_Provided records_
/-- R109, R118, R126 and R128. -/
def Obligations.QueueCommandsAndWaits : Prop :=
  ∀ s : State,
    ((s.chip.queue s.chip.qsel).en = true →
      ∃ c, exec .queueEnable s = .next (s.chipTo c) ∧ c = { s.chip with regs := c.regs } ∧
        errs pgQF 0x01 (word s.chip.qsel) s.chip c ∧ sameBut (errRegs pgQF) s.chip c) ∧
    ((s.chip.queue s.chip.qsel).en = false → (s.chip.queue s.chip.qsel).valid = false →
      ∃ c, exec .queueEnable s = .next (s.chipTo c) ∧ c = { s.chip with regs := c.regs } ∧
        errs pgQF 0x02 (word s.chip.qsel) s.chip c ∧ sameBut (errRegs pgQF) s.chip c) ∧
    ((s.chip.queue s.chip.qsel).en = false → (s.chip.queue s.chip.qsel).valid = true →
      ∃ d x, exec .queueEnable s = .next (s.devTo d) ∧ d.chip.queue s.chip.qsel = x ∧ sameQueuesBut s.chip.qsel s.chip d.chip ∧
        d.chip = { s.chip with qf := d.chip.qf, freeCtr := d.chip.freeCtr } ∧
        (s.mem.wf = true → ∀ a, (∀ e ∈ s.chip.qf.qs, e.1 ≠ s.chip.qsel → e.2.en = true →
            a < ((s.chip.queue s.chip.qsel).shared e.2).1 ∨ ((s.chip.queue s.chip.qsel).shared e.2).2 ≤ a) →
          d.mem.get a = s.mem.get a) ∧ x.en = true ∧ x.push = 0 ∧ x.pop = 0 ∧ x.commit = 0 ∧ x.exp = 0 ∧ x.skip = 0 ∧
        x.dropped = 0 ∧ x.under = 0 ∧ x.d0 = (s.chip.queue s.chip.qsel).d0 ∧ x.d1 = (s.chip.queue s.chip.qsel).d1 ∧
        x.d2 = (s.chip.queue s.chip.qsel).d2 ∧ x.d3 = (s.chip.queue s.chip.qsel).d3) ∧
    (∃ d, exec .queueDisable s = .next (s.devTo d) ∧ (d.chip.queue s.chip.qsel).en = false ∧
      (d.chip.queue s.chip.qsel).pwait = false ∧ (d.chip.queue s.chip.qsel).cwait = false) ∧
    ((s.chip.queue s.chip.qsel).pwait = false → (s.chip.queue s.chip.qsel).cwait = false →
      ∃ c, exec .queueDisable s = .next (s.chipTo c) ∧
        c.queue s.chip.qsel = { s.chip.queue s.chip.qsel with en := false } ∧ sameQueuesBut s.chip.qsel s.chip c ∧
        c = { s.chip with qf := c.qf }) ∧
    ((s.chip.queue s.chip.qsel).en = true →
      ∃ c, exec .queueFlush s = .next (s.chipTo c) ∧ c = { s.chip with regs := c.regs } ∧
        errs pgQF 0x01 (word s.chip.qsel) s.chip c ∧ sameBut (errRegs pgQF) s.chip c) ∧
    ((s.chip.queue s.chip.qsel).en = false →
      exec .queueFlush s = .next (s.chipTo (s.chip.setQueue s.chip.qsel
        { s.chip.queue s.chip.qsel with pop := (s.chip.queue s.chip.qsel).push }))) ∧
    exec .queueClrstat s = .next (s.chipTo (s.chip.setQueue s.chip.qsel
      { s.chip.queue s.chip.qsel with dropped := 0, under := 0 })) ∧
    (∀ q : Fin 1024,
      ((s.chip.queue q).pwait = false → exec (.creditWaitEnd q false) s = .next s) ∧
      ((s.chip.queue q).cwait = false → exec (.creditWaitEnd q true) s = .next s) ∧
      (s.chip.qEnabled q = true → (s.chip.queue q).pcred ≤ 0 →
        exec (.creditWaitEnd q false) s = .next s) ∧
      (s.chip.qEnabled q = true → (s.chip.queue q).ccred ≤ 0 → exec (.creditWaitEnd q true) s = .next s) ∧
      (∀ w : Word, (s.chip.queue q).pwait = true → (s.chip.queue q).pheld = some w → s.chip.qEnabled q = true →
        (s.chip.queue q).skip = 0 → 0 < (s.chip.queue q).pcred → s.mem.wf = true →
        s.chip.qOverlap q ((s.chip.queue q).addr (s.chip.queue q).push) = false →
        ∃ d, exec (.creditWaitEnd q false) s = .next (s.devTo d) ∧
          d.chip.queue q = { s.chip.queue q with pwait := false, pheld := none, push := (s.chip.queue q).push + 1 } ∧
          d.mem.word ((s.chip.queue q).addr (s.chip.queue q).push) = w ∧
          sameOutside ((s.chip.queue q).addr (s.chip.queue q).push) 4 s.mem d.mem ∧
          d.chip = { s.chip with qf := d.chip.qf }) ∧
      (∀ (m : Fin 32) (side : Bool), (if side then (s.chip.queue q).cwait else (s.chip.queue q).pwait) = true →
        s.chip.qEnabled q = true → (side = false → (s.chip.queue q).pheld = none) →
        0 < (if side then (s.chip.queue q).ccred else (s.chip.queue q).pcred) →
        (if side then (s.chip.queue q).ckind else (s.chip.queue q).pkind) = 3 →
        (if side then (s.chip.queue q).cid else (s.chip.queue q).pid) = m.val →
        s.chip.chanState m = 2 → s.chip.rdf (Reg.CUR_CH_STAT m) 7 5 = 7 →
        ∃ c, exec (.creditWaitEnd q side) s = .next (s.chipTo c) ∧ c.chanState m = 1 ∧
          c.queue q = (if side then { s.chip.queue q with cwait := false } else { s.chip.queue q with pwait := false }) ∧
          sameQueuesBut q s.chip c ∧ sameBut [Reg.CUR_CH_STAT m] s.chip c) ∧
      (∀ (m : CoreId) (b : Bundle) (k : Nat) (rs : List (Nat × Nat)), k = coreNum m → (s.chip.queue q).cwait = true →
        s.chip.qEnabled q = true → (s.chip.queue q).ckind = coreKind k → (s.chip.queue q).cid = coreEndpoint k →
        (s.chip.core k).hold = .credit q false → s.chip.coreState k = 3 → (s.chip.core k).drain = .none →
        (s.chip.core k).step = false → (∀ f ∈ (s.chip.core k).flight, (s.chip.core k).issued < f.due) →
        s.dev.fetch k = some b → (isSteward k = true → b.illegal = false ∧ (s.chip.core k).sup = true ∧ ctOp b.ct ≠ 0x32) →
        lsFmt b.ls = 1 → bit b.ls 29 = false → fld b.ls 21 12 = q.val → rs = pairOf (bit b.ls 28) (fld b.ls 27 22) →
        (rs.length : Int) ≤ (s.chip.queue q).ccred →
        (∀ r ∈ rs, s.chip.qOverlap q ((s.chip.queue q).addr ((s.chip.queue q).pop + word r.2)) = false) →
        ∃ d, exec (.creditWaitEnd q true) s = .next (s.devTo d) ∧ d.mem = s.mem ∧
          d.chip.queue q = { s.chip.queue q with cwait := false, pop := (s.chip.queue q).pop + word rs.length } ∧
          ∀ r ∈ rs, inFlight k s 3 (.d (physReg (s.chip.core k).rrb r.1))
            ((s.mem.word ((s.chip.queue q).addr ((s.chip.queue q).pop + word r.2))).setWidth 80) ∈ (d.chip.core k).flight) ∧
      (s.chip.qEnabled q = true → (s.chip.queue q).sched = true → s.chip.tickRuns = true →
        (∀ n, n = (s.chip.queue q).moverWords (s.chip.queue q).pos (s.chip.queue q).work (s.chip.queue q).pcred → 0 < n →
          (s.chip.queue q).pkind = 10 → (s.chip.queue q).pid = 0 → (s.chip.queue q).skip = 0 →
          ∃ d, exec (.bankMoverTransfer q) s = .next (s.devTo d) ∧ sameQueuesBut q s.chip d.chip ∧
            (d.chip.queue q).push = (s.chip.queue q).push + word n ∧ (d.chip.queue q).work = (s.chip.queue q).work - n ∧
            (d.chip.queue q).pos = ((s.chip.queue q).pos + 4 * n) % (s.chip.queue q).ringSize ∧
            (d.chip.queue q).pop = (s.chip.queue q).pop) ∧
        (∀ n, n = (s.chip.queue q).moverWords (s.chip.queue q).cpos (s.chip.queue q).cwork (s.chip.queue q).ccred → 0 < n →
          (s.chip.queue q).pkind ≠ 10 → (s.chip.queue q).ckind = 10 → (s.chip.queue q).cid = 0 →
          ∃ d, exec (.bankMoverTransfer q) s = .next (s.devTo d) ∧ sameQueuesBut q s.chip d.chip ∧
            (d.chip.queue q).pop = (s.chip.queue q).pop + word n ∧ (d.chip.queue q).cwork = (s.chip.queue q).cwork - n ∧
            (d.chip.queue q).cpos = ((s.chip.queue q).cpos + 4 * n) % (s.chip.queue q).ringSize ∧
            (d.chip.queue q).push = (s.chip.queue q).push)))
==
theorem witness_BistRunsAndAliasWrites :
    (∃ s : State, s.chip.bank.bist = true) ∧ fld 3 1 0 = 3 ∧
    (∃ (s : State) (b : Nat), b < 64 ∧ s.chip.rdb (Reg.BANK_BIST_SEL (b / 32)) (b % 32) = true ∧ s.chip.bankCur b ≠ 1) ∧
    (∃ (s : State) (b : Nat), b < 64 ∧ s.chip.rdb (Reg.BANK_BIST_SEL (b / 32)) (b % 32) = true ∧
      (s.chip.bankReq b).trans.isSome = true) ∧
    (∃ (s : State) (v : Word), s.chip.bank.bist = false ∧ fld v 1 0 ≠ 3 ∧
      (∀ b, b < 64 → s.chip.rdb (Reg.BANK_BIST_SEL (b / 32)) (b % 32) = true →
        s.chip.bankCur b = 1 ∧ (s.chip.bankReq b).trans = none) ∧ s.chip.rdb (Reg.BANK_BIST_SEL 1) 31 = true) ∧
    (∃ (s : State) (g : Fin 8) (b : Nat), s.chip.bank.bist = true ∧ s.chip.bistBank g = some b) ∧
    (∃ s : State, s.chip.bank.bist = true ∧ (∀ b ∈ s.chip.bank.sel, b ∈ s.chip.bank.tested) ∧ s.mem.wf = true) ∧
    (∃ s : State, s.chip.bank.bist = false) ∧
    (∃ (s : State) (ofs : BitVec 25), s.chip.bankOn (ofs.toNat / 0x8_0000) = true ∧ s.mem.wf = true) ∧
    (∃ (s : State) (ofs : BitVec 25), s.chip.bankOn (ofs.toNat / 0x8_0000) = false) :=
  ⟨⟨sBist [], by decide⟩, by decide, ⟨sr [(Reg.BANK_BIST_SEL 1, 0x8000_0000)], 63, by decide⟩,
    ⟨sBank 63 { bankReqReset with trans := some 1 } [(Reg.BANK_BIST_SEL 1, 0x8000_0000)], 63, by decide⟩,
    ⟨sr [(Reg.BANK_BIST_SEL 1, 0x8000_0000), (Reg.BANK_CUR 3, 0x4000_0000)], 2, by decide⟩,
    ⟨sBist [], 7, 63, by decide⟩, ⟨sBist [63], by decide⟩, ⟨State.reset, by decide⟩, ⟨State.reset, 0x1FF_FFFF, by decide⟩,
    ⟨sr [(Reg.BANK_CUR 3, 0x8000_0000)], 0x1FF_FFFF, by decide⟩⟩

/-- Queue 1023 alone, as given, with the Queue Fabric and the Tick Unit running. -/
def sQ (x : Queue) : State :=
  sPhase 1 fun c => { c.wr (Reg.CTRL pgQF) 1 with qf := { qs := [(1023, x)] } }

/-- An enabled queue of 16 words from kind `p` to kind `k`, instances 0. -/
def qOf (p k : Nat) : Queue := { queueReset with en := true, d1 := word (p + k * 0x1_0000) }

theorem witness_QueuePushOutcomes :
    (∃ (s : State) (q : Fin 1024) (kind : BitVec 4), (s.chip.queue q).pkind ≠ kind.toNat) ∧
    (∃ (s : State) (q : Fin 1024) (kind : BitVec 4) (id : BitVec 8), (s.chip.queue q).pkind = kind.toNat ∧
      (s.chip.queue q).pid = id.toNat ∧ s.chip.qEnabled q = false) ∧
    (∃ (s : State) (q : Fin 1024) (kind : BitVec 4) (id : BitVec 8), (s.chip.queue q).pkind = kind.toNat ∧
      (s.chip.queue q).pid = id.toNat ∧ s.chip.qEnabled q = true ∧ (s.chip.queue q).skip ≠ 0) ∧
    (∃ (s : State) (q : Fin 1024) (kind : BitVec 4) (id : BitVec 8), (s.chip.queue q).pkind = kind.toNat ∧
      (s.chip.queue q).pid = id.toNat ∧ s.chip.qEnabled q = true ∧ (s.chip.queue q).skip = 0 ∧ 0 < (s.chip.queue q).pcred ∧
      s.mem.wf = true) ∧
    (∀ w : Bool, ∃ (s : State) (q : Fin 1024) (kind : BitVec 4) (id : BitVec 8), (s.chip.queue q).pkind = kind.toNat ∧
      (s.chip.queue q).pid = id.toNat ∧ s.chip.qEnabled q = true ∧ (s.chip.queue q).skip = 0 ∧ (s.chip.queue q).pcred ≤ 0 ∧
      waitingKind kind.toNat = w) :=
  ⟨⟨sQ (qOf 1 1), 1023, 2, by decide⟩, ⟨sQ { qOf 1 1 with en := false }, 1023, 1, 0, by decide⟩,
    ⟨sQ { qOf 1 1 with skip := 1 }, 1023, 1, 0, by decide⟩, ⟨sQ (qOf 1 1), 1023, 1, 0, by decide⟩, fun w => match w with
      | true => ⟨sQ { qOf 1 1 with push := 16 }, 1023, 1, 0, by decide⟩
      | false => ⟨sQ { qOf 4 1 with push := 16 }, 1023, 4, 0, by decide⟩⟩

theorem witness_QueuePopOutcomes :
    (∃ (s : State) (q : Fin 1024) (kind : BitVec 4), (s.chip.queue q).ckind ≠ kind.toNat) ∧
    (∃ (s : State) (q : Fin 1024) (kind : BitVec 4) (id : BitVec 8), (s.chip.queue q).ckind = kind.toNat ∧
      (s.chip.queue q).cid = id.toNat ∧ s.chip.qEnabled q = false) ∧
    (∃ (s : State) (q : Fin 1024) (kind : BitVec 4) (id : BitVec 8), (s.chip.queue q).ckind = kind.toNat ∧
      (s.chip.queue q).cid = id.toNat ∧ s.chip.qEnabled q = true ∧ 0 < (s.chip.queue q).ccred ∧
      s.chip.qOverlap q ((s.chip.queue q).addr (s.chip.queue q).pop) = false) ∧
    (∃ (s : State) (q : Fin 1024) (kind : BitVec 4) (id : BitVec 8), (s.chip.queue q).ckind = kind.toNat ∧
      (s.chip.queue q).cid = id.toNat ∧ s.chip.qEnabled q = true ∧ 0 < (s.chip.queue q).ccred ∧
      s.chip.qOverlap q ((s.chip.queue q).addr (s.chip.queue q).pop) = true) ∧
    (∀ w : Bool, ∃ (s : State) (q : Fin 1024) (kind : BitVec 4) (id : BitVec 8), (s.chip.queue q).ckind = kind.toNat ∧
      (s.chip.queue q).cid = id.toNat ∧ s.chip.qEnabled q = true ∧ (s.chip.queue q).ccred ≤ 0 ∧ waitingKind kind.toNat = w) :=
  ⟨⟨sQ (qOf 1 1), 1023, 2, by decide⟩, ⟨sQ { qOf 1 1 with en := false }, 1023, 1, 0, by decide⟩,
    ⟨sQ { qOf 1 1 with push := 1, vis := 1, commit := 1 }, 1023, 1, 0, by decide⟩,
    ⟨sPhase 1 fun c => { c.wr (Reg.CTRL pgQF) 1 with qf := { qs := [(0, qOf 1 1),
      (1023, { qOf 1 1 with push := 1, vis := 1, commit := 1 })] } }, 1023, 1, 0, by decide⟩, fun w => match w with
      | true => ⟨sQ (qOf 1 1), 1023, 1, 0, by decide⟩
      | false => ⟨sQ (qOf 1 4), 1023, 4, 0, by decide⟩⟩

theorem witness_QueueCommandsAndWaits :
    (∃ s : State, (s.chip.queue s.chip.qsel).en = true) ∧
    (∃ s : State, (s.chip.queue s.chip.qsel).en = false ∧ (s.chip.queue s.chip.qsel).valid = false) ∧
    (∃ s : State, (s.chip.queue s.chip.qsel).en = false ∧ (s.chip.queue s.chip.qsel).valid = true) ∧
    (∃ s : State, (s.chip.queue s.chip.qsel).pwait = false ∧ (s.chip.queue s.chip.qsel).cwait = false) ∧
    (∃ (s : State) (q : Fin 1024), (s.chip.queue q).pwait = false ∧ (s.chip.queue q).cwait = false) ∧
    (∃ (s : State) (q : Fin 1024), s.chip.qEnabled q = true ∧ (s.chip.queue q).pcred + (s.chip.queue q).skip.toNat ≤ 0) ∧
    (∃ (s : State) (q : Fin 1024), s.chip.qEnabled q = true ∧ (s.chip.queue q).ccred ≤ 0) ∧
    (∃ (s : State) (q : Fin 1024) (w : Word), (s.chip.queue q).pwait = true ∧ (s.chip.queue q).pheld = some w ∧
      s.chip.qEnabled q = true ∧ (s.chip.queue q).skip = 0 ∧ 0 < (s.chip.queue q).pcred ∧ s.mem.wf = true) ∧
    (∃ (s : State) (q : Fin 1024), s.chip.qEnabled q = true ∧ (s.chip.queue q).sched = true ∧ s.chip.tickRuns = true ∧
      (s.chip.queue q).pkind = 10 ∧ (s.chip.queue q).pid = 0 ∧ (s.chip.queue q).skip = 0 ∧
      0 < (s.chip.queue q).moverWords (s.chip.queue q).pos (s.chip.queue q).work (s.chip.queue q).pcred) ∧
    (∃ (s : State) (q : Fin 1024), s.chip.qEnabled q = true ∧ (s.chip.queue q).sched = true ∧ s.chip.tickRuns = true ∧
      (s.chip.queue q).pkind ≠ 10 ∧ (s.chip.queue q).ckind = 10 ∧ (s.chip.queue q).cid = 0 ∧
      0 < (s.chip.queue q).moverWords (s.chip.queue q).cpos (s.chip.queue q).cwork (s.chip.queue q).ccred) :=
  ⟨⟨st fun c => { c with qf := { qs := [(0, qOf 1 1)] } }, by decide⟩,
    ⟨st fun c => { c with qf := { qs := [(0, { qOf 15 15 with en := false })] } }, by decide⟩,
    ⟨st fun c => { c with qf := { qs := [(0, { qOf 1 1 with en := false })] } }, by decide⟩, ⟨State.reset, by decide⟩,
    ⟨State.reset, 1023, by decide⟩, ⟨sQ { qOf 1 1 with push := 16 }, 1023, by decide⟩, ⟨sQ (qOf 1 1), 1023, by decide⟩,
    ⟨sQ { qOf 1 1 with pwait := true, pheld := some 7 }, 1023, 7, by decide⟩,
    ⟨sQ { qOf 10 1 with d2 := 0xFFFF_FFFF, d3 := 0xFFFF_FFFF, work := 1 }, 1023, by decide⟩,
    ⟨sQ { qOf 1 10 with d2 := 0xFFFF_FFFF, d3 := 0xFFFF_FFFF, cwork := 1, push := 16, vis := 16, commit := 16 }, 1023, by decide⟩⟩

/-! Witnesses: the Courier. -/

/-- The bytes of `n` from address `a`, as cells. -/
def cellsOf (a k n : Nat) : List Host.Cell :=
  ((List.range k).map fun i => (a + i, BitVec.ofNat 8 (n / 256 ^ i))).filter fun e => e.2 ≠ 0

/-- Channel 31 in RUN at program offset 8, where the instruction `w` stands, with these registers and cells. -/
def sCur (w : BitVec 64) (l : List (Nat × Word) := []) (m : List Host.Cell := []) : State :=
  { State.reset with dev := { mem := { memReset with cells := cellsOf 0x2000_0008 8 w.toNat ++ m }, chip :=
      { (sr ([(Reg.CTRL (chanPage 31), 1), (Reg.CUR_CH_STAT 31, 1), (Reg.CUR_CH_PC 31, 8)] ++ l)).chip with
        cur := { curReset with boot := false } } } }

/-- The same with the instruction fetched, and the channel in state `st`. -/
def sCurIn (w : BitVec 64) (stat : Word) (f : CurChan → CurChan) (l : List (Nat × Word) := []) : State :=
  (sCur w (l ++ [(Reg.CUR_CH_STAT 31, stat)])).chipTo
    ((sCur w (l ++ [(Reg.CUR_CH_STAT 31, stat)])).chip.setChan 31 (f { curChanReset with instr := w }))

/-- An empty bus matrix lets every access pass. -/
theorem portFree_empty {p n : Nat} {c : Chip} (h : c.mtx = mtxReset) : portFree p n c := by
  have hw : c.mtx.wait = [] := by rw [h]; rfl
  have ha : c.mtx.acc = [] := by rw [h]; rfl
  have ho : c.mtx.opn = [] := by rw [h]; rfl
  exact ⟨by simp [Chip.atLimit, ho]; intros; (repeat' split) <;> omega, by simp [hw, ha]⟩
...
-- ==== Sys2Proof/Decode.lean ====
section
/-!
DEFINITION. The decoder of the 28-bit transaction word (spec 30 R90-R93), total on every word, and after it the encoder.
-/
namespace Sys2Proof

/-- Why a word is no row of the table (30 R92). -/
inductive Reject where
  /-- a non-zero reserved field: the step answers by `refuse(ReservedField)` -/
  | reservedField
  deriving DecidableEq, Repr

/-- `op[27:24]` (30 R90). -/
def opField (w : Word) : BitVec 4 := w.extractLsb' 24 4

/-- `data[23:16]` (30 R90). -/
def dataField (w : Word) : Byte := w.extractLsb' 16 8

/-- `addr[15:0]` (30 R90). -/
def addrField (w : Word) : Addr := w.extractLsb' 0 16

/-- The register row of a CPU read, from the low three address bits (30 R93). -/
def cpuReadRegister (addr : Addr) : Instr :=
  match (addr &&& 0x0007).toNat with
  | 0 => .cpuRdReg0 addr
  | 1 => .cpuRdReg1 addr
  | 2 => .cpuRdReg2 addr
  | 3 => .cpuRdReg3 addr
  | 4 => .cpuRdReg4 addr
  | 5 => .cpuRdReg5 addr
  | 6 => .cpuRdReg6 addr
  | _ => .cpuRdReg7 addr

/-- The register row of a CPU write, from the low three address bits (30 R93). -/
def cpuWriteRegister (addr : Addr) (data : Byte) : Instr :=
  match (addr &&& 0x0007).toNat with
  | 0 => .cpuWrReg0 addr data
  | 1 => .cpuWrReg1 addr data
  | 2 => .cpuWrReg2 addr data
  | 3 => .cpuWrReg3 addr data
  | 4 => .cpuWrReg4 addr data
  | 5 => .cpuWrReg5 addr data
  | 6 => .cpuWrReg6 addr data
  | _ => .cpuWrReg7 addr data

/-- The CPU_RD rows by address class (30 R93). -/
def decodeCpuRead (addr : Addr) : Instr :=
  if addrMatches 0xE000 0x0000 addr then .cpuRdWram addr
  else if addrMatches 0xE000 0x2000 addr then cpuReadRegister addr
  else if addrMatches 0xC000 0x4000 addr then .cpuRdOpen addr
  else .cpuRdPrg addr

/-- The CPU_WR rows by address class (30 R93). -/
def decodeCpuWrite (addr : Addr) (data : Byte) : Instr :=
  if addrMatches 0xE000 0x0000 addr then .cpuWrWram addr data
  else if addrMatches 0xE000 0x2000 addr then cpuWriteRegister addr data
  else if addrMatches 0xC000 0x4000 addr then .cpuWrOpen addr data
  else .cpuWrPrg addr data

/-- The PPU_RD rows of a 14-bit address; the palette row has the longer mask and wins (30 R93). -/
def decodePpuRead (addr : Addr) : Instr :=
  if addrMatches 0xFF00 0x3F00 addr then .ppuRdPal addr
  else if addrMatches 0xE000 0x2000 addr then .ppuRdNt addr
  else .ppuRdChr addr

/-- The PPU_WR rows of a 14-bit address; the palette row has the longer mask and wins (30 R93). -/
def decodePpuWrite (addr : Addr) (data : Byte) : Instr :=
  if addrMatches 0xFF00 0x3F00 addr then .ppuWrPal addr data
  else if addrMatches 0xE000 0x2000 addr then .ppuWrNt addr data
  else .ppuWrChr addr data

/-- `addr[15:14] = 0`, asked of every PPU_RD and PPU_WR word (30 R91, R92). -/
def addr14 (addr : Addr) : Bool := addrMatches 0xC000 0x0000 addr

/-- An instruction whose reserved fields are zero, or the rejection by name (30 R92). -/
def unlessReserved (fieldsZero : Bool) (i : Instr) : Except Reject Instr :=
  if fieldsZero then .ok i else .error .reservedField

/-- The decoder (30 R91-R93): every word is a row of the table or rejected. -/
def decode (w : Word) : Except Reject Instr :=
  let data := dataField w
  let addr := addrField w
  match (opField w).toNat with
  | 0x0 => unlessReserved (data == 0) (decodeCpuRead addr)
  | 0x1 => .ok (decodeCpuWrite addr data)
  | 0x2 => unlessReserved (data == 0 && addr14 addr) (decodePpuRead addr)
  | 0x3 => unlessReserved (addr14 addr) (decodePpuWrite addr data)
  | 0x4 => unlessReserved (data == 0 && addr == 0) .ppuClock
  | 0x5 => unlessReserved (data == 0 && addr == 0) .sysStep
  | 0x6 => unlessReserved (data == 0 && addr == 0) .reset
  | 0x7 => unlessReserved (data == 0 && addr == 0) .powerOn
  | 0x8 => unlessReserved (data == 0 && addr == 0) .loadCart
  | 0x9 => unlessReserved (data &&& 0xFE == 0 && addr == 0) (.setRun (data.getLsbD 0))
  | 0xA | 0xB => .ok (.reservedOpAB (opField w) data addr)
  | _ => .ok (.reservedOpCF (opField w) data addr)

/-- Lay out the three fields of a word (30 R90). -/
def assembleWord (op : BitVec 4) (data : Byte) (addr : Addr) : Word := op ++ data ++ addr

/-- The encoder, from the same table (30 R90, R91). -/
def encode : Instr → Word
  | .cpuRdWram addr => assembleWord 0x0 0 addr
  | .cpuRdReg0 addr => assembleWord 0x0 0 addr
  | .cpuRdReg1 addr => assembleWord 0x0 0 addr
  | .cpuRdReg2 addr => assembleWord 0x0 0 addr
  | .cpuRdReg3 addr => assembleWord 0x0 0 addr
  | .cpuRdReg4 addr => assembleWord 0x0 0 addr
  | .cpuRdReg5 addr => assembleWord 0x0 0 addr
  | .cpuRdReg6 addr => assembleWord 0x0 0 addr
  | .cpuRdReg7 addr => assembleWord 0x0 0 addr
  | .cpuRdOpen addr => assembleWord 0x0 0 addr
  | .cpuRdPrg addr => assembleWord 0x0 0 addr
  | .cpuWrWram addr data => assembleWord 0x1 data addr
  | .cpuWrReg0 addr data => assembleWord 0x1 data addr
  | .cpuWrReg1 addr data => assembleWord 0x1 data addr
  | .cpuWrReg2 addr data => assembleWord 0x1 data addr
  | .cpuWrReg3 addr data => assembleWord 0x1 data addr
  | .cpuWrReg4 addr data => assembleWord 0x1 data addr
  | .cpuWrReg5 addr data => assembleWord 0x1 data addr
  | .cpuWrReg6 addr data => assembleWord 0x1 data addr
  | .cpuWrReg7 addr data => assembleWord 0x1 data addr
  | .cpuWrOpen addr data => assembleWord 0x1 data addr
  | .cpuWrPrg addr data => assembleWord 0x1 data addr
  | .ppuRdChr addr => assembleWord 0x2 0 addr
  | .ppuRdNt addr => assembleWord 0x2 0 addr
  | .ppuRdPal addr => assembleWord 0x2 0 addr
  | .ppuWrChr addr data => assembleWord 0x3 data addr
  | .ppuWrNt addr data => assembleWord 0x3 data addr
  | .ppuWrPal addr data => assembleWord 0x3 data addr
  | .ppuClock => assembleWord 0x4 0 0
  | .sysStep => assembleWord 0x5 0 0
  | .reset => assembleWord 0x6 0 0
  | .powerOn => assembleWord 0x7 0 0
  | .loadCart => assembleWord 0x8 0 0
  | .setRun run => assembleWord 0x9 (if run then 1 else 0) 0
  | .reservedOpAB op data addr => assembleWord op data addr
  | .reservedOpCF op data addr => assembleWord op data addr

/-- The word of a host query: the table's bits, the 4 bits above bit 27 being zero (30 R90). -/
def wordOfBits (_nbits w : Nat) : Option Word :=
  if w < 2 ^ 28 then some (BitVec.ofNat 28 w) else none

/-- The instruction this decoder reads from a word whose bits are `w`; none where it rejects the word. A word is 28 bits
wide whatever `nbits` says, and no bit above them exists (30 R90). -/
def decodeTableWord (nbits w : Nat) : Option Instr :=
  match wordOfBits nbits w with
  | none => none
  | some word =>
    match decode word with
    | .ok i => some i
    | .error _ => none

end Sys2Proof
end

_About this exercise_
Retype exactly, and only, the lines above from the one where "sameQueuesBut q s.chip c" occurs up to and including the one where "(s.chip.core k).step = false" occurs.

_Solution to this problem_
          sameQueuesBut q s.chip c ∧ sameBut [Reg.CUR_CH_STAT m] s.chip c) ∧
      (∀ (m : CoreId) (b : Bundle) (k : Nat) (rs : List (Nat × Nat)), k = coreNum m → (s.chip.queue q).cwait = true →
        s.chip.qEnabled q = true → (s.chip.queue q).ckind = coreKind k → (s.chip.queue q).cid = coreEndpoint k →
        (s.chip.core k).hold = .credit q false → s.chip.coreState k = 3 → (s.chip.core k).drain = .none →
        (s.chip.core k).step = false → (∀ f ∈ (s.chip.core k).flight, (s.chip.core k).issued < f.due) →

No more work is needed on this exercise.